* **THE PROBLEM**: Set out exactly, line by line, the stretch of data below that begins at the line containing "4, .xor, fun" and ends at the line containing "5, .rem, fun a b =>", with both ends kept.

(Beginning of MATERIALS PROVIDED)

-- ==== Sys2Proof/Certificates/Slice0/Obligations.lean ====
section
/-! DEFINITION. The statements for the provers, from the numbered rules of the spec. -/

open Sys2Proof Sys2Proof.Machine

/-! ### Tables of instructions of one shape, each row with its code and its effect as the spec's tables give them -/

namespace Sys2Proof.Machine

/-- An instruction d, a, b: major opcode, function, constructor, effect on the operand values. -/
structure Row2 where
  major : BitVec 5
  fn : F3
  instr : F6 → Opnd → Opnd → Instr
  effect : Word → Word → Word

/-- R92, R93, R94, R96. -/
def scalarTable : List Row2 := [
  ⟨0x00, 0, .add, fun a b => a + b⟩,
  ⟨0x00, 1, .sub, fun a b => a - b⟩,
  ⟨0x00, 2, .and, fun a b => a &&& b⟩,
  ⟨0x00, 3, .or, fun a b => a ||| b⟩,
  ⟨0x00, 4, .xor, fun a b => a ^^^ b⟩,
  ⟨0x00, 5, .shl, fun a b => BitVec.ofNat 64 (a.toNat * 2 ^ (b.toNat % 64))⟩,
  ⟨0x00, 6, .shr, fun a b => BitVec.ofNat 64 (a.toNat / 2 ^ (b.toNat % 64))⟩,
  ⟨0x00, 7, .sar, fun a b => BitVec.ofInt 64 (a.toInt / 2 ^ (b.toNat % 64))⟩,
  ⟨0x01, 0, .mul, fun a b => BitVec.ofNat 64 (a.toNat * b.toNat)⟩,
  ⟨0x01, 1, .mulh, fun a b => (BitVec.signExtend 128 a * BitVec.signExtend 128 b).extractLsb' 64 64⟩,
  ⟨0x01, 2, .mulhn, fun a b => (BitVec.setWidth 128 a * BitVec.setWidth 128 b).extractLsb' 64 64⟩,
  ⟨0x01, 3, .div, fun a b =>
    if b = 0#64 then 0xFFFFFFFFFFFFFFFF#64
    else if a.toInt = -2 ^ 63 ∧ b.toInt = -1 then 0x8000000000000000#64 else BitVec.ofInt 64 (a.toInt.tdiv b.toInt)⟩,
  ⟨0x01, 4, .divn, fun a b => if b = 0#64 then 0xFFFFFFFFFFFFFFFF#64 else a / b⟩,
  ⟨0x01, 5, .rem, fun a b =>
    if b = 0#64 then a else if a.toInt = -2 ^ 63 ∧ b.toInt = -1 then 0#64
    else BitVec.ofInt 64 (a.toInt - b.toInt * a.toInt.tdiv b.toInt)⟩,
  ⟨0x01, 6, .remn, fun a b => if b = 0#64 then a else a - b * (a / b)⟩,
  ⟨0x02, 0, .seq, fun a b => if a = b then 1#64 else 0#64⟩,
  ⟨0x02, 1, .sne, fun a b => if a ≠ b then 1#64 else 0#64⟩,
  ⟨0x02, 2, .slt, fun a b => if a.toInt < b.toInt then 1#64 else 0#64⟩,
  ⟨0x02, 3, .sltn, fun a b => if a < b then 1#64 else 0#64⟩,
  ⟨0x02, 4, .sle, fun a b => if a.toInt ≤ b.toInt then 1#64 else 0#64⟩,
  ⟨0x02, 5, .slen, fun a b => if a ≤ b then 1#64 else 0#64⟩,
  ⟨0x02, 6, .min, fun a b => if a.toInt ≤ b.toInt then a else b⟩,
  ⟨0x02, 7, .max, fun a b => if a.toInt ≥ b.toInt then a else b⟩,
  ⟨0x04, 1, .minn, fun a b => if a ≤ b then a else b⟩,
  ⟨0x04, 2, .maxn, fun a b => if a ≥ b then a else b⟩,
  ⟨0x03, 7, .sext, fun a b => BitVec.signExtend 64 (a.extractLsb' 0 (b.toNat % 64 + 1))⟩]

/-- An instruction d, a: function of major 0x03, constructor, and the relation of its result to its operand value. -/
structure Row1 where
  fn : F3
  instr : F6 → Opnd → Instr
  effect : Word → Word → Prop

/-- R95. -/
def bitTable : List Row1 := [
  ⟨0, .clz, fun a w => ∃ n : Nat, w = BitVec.ofNat 64 n ∧ n ≤ 64 ∧ (∀ i, i < n → a.getLsbD (63 - i) = false) ∧
    (n < 64 → a.getLsbD (63 - n) = true)⟩,
  ⟨1, .ctz, fun a w => ∃ n : Nat, w = BitVec.ofNat 64 n ∧ n ≤ 64 ∧ (∀ i, i < n → a.getLsbD i = false) ∧
    (n < 64 → a.getLsbD n = true)⟩,
  ⟨2, .popc, fun a w => w = BitVec.ofNat 64 ((List.range 64).countP (fun i => a.getLsbD i))⟩,
  ⟨3, .brev, fun a w => ∀ i, i < 64 → w.getLsbD i = a.getLsbD (63 - i)⟩,
  ⟨4, .bswap, fun a w => ∀ i, i < 8 → w.extractLsb' (8 * i) 8 = a.extractLsb' (56 - 8 * i) 8⟩,
  ⟨5, .mov, fun a w => w = a⟩]

end Sys2Proof.Machine

/-- R92, R93, R94, R96: each two-operand scalar instruction, in every form, completes when it may issue; it writes the
result its table gives, discards it for s0 or sends it through a port, and changes nothing else but the program counter
and the pending extension. -/
def Obligations.ScalarTwoOperandResults : Prop :=
  ∀ e ∈ scalarTable, ∀ (d : F6) (a b : Opnd) (s : State),
    encode (e.instr d a b) = w32 (packR e.fn b a d e.major) ∧
    (Issues ⟨[a, b], some d.toNat, [], []⟩ s →
      ∃ t, exec (e.instr d a b) s = .next t ∧
        Wrote ⟨[a, b], some d.toNat, [], []⟩ s t (e.effect (valA s a b) (valB s b)) ((me s).pc + 4))

/-- R95: each one-operand bit instruction completes with the word its table gives. -/
def Obligations.ScalarBitResults : Prop :=
  ∀ e ∈ bitTable, ∀ (d : F6) (a : Opnd) (s : State),
    encode (e.instr d a) = w32 (packR e.fn (.s 0) a d 0x03) ∧
    (Issues ⟨[a], some d.toNat, [], []⟩ s →
      ∃ t w, exec (e.instr d a) s = .next t ∧ e.effect (opndVal s true a) w ∧
        Wrote ⟨[a], some d.toNat, [], []⟩ s t w ((me s).pc + 4))

namespace Sys2Proof.Machine

/-- A compact form of two registers: cop, constructor, effect (R30, R104). -/
structure RowC where
  cop : BitVec 5
  instr : F3 → F3 → F3 → Instr
  effect : Word → Word → Word

/-- R29, R30, R92, R94: the compact forms of layout CR with two scalar sources. -/
def compactTable : List RowC := [
  ⟨1, .addCompact, fun a b => a + b⟩,
  ⟨2, .subCompact, fun a b => a - b⟩,
  ⟨3, .andCompact, fun a b => a &&& b⟩,
  ⟨4, .orCompact, fun a b => a ||| b⟩,
  ⟨5, .xorCompact, fun a b => a ^^^ b⟩,
  ⟨6, .shlCompact, fun a b => BitVec.ofNat 64 (a.toNat * 2 ^ (b.toNat % 64))⟩,
  ⟨7, .shrCompact, fun a b => BitVec.ofNat 64 (a.toNat / 2 ^ (b.toNat % 64))⟩,
  ⟨8, .sarCompact, fun a b => BitVec.ofInt 64 (a.toInt / 2 ^ (b.toNat % 64))⟩,
  ⟨10, .seqCompact, fun a b => if a = b then 1#64 else 0#64⟩,
  ⟨11, .sltCompact, fun a b => if a.toInt < b.toInt then 1#64 else 0#64⟩]

/-- A compact form of a register and a literal: cop, constructor, effect on the register and the literal's six bits. -/
structure RowI where
  cop : BitVec 5
  instr : F3 → F6 → Instr
  effect : Word → F6 → Word

/-- R29, R30, R92: the compact forms of layout CI that change a scalar register by a literal. -/
def literalTable : List RowI := [
  ⟨0, .addImmCompact, fun a l => a + BitVec.signExtend 64 l⟩,
  ⟨1, .andImmCompact, fun a l => a &&& BitVec.signExtend 64 l⟩,
  ⟨2, .shlImmCompact, fun a l => BitVec.ofNat 64 (a.toNat * 2 ^ l.toNat)⟩,
  ⟨3, .shrImmCompact, fun a l => BitVec.ofNat 64 (a.toNat / 2 ^ l.toNat)⟩,
  ⟨4, .sarImmCompact, fun a l => BitVec.ofInt 64 (a.toInt / 2 ^ l.toNat)⟩]

/-- A branch on a scalar register: condition, constructor, when it is taken (R99). -/
structure RowB where
  cond : F3
  instr : F6 → BitVec 16 → Instr
  taken : Word → Bool

/-- R99. -/
def branchTable : List RowB := [
  ⟨1, .bZ, fun v => v == 0⟩,
  ⟨2, .bNz, fun v => v != 0⟩,
  ⟨3, .bLtz, fun v => decide (v.toInt < 0)⟩,
  ⟨4, .bGez, fun v => decide (v.toInt ≥ 0)⟩,
  ⟨5, .bGtz, fun v => decide (v.toInt > 0)⟩,
  ⟨6, .bLez, fun v => decide (v.toInt ≤ 0)⟩]

/-- (word address + 2 × sx(offset))<63:0> (R34, R99). -/
def branchTo {w : Nat} (s : State) (off : BitVec w) : Word := BitVec.ofInt 64 ((me s).pc.toNat + 2 * off.toInt)

end Sys2Proof.Machine

/-- R30, R104: each compact form of a two-operand scalar instruction completes with the effect of the long form on s0 to
s7, and goes on two bytes later. -/
def Obligations.CompactTwoOperandResults : Prop :=
  ∀ e ∈ compactTable, ∀ (d a b : F3) (s : State),
    encode (e.instr d a b) = w16 (packCR b a d e.cop) ∧
    (Issues ⟨[c3 a, c3 b], some d.toNat, [], []⟩ s →
      ∃ t, exec (e.instr d a b) s = .next t ∧
        Wrote ⟨[c3 a, c3 b], some d.toNat, [], []⟩ s t (e.effect (sreg (me s) a.toNat) (sreg (me s) b.toNat)) ((me s).pc + 2))

/-- R30, R49, R104: the compact forms with a literal, and MOV, complete; the literal is never widened. A shift's literal is
0 to 31. -/
def Obligations.CompactLiteralResults : Prop :=
  (∀ e ∈ literalTable, ∀ (d : F3) (l : F6) (s : State), wellFormed (e.instr d l) = true →
    Issues ⟨[c3 d, .lit l], some d.toNat, [], []⟩ s →
      encode (e.instr d l) = w16 (packCI l d e.cop) ∧
      ∃ t, exec (e.instr d l) s = .next t ∧
        Wrote ⟨[c3 d, .lit l], some d.toNat, [], []⟩ s t (e.effect (sreg (me s) d.toNat) l) ((me s).pc + 2)) ∧
  (∀ (d a : F3) (s : State), Issues ⟨[c3 a], some d.toNat, [], []⟩ s →
    ∃ t, exec (.movCompact d a) s = .next t ∧
      Wrote ⟨[c3 a], some d.toNat, [], []⟩ s t (sreg (me s) a.toNat) ((me s).pc + 2)) ∧
  (∀ (d : F3) (l : F6) (s : State), Issues ⟨[.lit l], some d.toNat, [], []⟩ s →
    ∃ t, exec (.movImmCompact d l) s = .next t ∧
      Wrote ⟨[.lit l], some d.toNat, [], []⟩ s t (BitVec.signExtend 64 l) ((me s).pc + 2))
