-- ==== Sys2Proof/Laws/State.lean ====
section
/-! SUPPORT. The fields of the state after each of its updates: every field but the one an update is for stays. -/

namespace Sys2Proof.Machine

/-! ### setCore -/

@[simp] theorem setCore_ticks (s : State) (lc : Nat) (c : LCore) : (setCore s lc c).ticks = s.ticks := rfl
@[simp] theorem setCore_phys (s : State) (lc : Nat) (c : LCore) : (setCore s lc c).phys = s.phys := rfl
@[simp] theorem setCore_rows (s : State) (lc : Nat) (c : LCore) : (setCore s lc c).rows = s.rows := rfl
@[simp] theorem setCore_yards (s : State) (lc : Nat) (c : LCore) : (setCore s lc c).yards = s.yards := rfl
@[simp] theorem setCore_memStacks (s : State) (lc : Nat) (c : LCore) : (setCore s lc c).memStacks = s.memStacks := rfl
@[simp] theorem setCore_mills (s : State) (lc : Nat) (c : LCore) : (setCore s lc c).mills = s.mills := rfl
@[simp] theorem setCore_mem (s : State) (lc : Nat) (c : LCore) : (setCore s lc c).mem = s.mem := rfl
@[simp] theorem setCore_gtags (s : State) (lc : Nat) (c : LCore) : (setCore s lc c).gtags = s.gtags := rfl
@[simp] theorem setCore_faulty (s : State) (lc : Nat) (c : LCore) : (setCore s lc c).faulty = s.faulty := rfl
@[simp] theorem setCore_frameKeys (s : State) (lc : Nat) (c : LCore) : (setCore s lc c).frameKeys = s.frameKeys := rfl
@[simp] theorem setCore_msc (s : State) (lc : Nat) (c : LCore) : (setCore s lc c).msc = s.msc := rfl
@[simp] theorem setCore_l2 (s : State) (lc : Nat) (c : LCore) : (setCore s lc c).l2 = s.l2 := rfl
@[simp] theorem setCore_tlb (s : State) (lc : Nat) (c : LCore) : (setCore s lc c).tlb = s.tlb := rfl
@[simp] theorem setCore_halves (s : State) (lc : Nat) (c : LCore) : (setCore s lc c).halves = s.halves := rfl
@[simp] theorem setCore_tasks (s : State) (lc : Nat) (c : LCore) : (setCore s lc c).tasks = s.tasks := rfl
@[simp] theorem setCore_readySeq (s : State) (lc : Nat) (c : LCore) : (setCore s lc c).readySeq = s.readySeq := rfl
@[simp] theorem setCore_credits (s : State) (lc : Nat) (c : LCore) : (setCore s lc c).credits = s.credits := rfl
@[simp] theorem setCore_starved (s : State) (lc : Nat) (c : LCore) : (setCore s lc c).starved = s.starved := rfl
@[simp] theorem setCore_pubs (s : State) (lc : Nat) (c : LCore) : (setCore s lc c).pubs = s.pubs := rfl
@[simp] theorem setCore_records (s : State) (lc : Nat) (c : LCore) : (setCore s lc c).records = s.records := rfl
@[simp] theorem setCore_packets (s : State) (lc : Nat) (c : LCore) : (setCore s lc c).packets = s.packets := rfl
@[simp] theorem setCore_reeves (s : State) (lc : Nat) (c : LCore) : (setCore s lc c).reeves = s.reeves := rfl
@[simp] theorem setCore_words (s : State) (lc : Nat) (c : LCore) : (setCore s lc c).words = s.words := rfl
@[simp] theorem setCore_writes (s : State) (lc : Nat) (c : LCore) : (setCore s lc c).writes = s.writes := rfl
@[simp] theorem setCore_flights (s : State) (lc : Nat) (c : LCore) : (setCore s lc c).flights = s.flights := rfl
@[simp] theorem setCore_replies (s : State) (lc : Nat) (c : LCore) : (setCore s lc c).replies = s.replies := rfl
@[simp] theorem setCore_tripped (s : State) (lc : Nat) (c : LCore) : (setCore s lc c).tripped = s.tripped := rfl
@[simp] theorem setCore_stopsDue (s : State) (lc : Nat) (c : LCore) : (setCore s lc c).stopsDue = s.stopsDue := rfl
@[simp] theorem setCore_mrqbase (s : State) (lc : Nat) (c : LCore) : (setCore s lc c).mrqbase = s.mrqbase := rfl
@[simp] theorem setCore_mrqptr (s : State) (lc : Nat) (c : LCore) : (setCore s lc c).mrqptr = s.mrqptr := rfl
@[simp] theorem setCore_mrsolve (s : State) (lc : Nat) (c : LCore) : (setCore s lc c).mrsolve = s.mrsolve := rfl
@[simp] theorem setCore_asidbase (s : State) (lc : Nat) (c : LCore) : (setCore s lc c).asidbase = s.asidbase := rfl
@[simp] theorem setCore_tlbinv (s : State) (lc : Nat) (c : LCore) : (setCore s lc c).tlbinv = s.tlbinv := rfl
@[simp] theorem setCore_heatk (s : State) (lc : Nat) (c : LCore) : (setCore s lc c).heatk = s.heatk := rfl
@[simp] theorem setCore_hvcmd (s : State) (lc : Nat) (c : LCore) : (setCore s lc c).hvcmd = s.hvcmd := rfl
@[simp] theorem setCore_hvbuf (s : State) (lc : Nat) (c : LCore) : (setCore s lc c).hvbuf = s.hvbuf := rfl
@[simp] theorem setCore_hvDone (s : State) (lc : Nat) (c : LCore) : (setCore s lc c).hvDone = s.hvDone := rfl
@[simp] theorem setCore_chrate (s : State) (lc : Nat) (c : LCore) : (setCore s lc c).chrate = s.chrate := rfl
@[simp] theorem setCore_dictld (s : State) (lc : Nat) (c : LCore) : (setCore s lc c).dictld = s.dictld := rfl
@[simp] theorem setCore_dictLoads (s : State) (lc : Nat) (c : LCore) : (setCore s lc c).dictLoads = s.dictLoads := rfl
@[simp] theorem setCore_heat (s : State) (lc : Nat) (c : LCore) : (setCore s lc c).heat = s.heat := rfl
@[simp] theorem setCore_heatDirty (s : State) (lc : Nat) (c : LCore) : (setCore s lc c).heatDirty = s.heatDirty := rfl
@[simp] theorem setCore_gens (s : State) (lc : Nat) (c : LCore) : (setCore s lc c).gens = s.gens := rfl
@[simp] theorem setCore_cmpPages (s : State) (lc : Nat) (c : LCore) : (setCore s lc c).cmpPages = s.cmpPages := rfl
@[simp] theorem setCore_rowCopies (s : State) (lc : Nat) (c : LCore) : (setCore s lc c).rowCopies = s.rowCopies := rfl
@[simp] theorem setCore_melt (s : State) (lc : Nat) (c : LCore) : (setCore s lc c).melt = s.melt := rfl
@[simp] theorem setCore_meltAt (s : State) (lc : Nat) (c : LCore) : (setCore s lc c).meltAt = s.meltAt := rfl
@[simp] theorem setCore_rfz (s : State) (lc : Nat) (c : LCore) : (setCore s lc c).rfz = s.rfz := rfl
@[simp] theorem setCore_power10us (s : State) (lc : Nat) (c : LCore) : (setCore s lc c).power10us = s.power10us := rfl
@[simp] theorem setCore_trip (s : State) (lc : Nat) (c : LCore) : (setCore s lc c).trip = s.trip := rfl
@[simp] theorem setCore_sensors (s : State) (lc : Nat) (c : LCore) : (setCore s lc c).sensors = s.sensors := rfl
@[simp] theorem setCore_vfs (s : State) (lc : Nat) (c : LCore) : (setCore s lc c).vfs = s.vfs := rfl
@[simp] theorem setCore_parts (s : State) (lc : Nat) (c : LCore) : (setCore s lc c).parts = s.parts := rfl
@[simp] theorem setCore_keySlots (s : State) (lc : Nat) (c : LCore) : (setCore s lc c).keySlots = s.keySlots := rfl
@[simp] theorem setCore_security (s : State) (lc : Nat) (c : LCore) : (setCore s lc c).security = s.security := rfl
@[simp] theorem setCore_debug (s : State) (lc : Nat) (c : LCore) : (setCore s lc c).debug = s.debug := rfl
@[simp] theorem setCore_modPower (s : State) (lc : Nat) (c : LCore) : (setCore s lc c).modPower = s.modPower := rfl
@[simp] theorem setCore_journal (s : State) (lc : Nat) (c : LCore) : (setCore s lc c).journal = s.journal := rfl
@[simp] theorem setCore_quoteIndex (s : State) (lc : Nat) (c : LCore) : (setCore s lc c).quoteIndex = s.quoteIndex := rfl
@[simp] theorem setCore_quotes (s : State) (lc : Nat) (c : LCore) : (setCore s lc c).quotes = s.quotes := rfl
@[simp] theorem setCore_msix (s : State) (lc : Nat) (c : LCore) : (setCore s lc c).msix = s.msix := rfl
@[simp] theorem setCore_hostErrors (s : State) (lc : Nat) (c : LCore) : (setCore s lc c).hostErrors = s.hostErrors := rfl
@[simp] theorem setCore_hostReads (s : State) (lc : Nat) (c : LCore) : (setCore s lc c).hostReads = s.hostReads := rfl
@[simp] theorem setCore_cur (s : State) (lc : Nat) (c : LCore) : (setCore s lc c).cur = s.cur := rfl
@[simp] theorem setCore_agenda (s : State) (lc : Nat) (c : LCore) : (setCore s lc c).agenda = s.agenda := rfl
@[simp] theorem setCore_draws (s : State) (lc : Nat) (c : LCore) : (setCore s lc c).draws = s.draws := rfl
@[simp] theorem setCore_taken (s : State) (lc : Nat) (c : LCore) : (setCore s lc c).taken = s.taken := rfl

(End of MATERIALS PROVIDED)

* **EXERCISE RESPONSE**:
  ⟨0x00, 4, .xor, fun a b => a ^^^ b⟩,
  ⟨0x00, 5, .shl, fun a b => BitVec.ofNat 64 (a.toNat * 2 ^ (b.toNat % 64))⟩,
  ⟨0x00, 6, .shr, fun a b => BitVec.ofNat 64 (a.toNat / 2 ^ (b.toNat % 64))⟩,
  ⟨0x00, 7, .sar, fun a b => BitVec.ofInt 64 (a.toInt / 2 ^ (b.toNat % 64))⟩,
  ⟨0x01, 0, .mul, fun a b => BitVec.ofNat 64 (a.toNat * b.toNat)⟩,
  ⟨0x01, 1, .mulh, fun a b => (BitVec.signExtend 128 a * BitVec.signExtend 128 b).extractLsb' 64 64⟩,
  ⟨0x01, 2, .mulhn, fun a b => (BitVec.setWidth 128 a * BitVec.setWidth 128 b).extractLsb' 64 64⟩,
  ⟨0x01, 3, .div, fun a b =>
    if b = 0#64 then 0xFFFFFFFFFFFFFFFF#64
    else if a.toInt = -2 ^ 63 ∧ b.toInt = -1 then 0x8000000000000000#64 else BitVec.ofInt 64 (a.toInt.tdiv b.toInt)⟩,
  ⟨0x01, 4, .divn, fun a b => if b = 0#64 then 0xFFFFFFFFFFFFFFFF#64 else a / b⟩,
  ⟨0x01, 5, .rem, fun a b =>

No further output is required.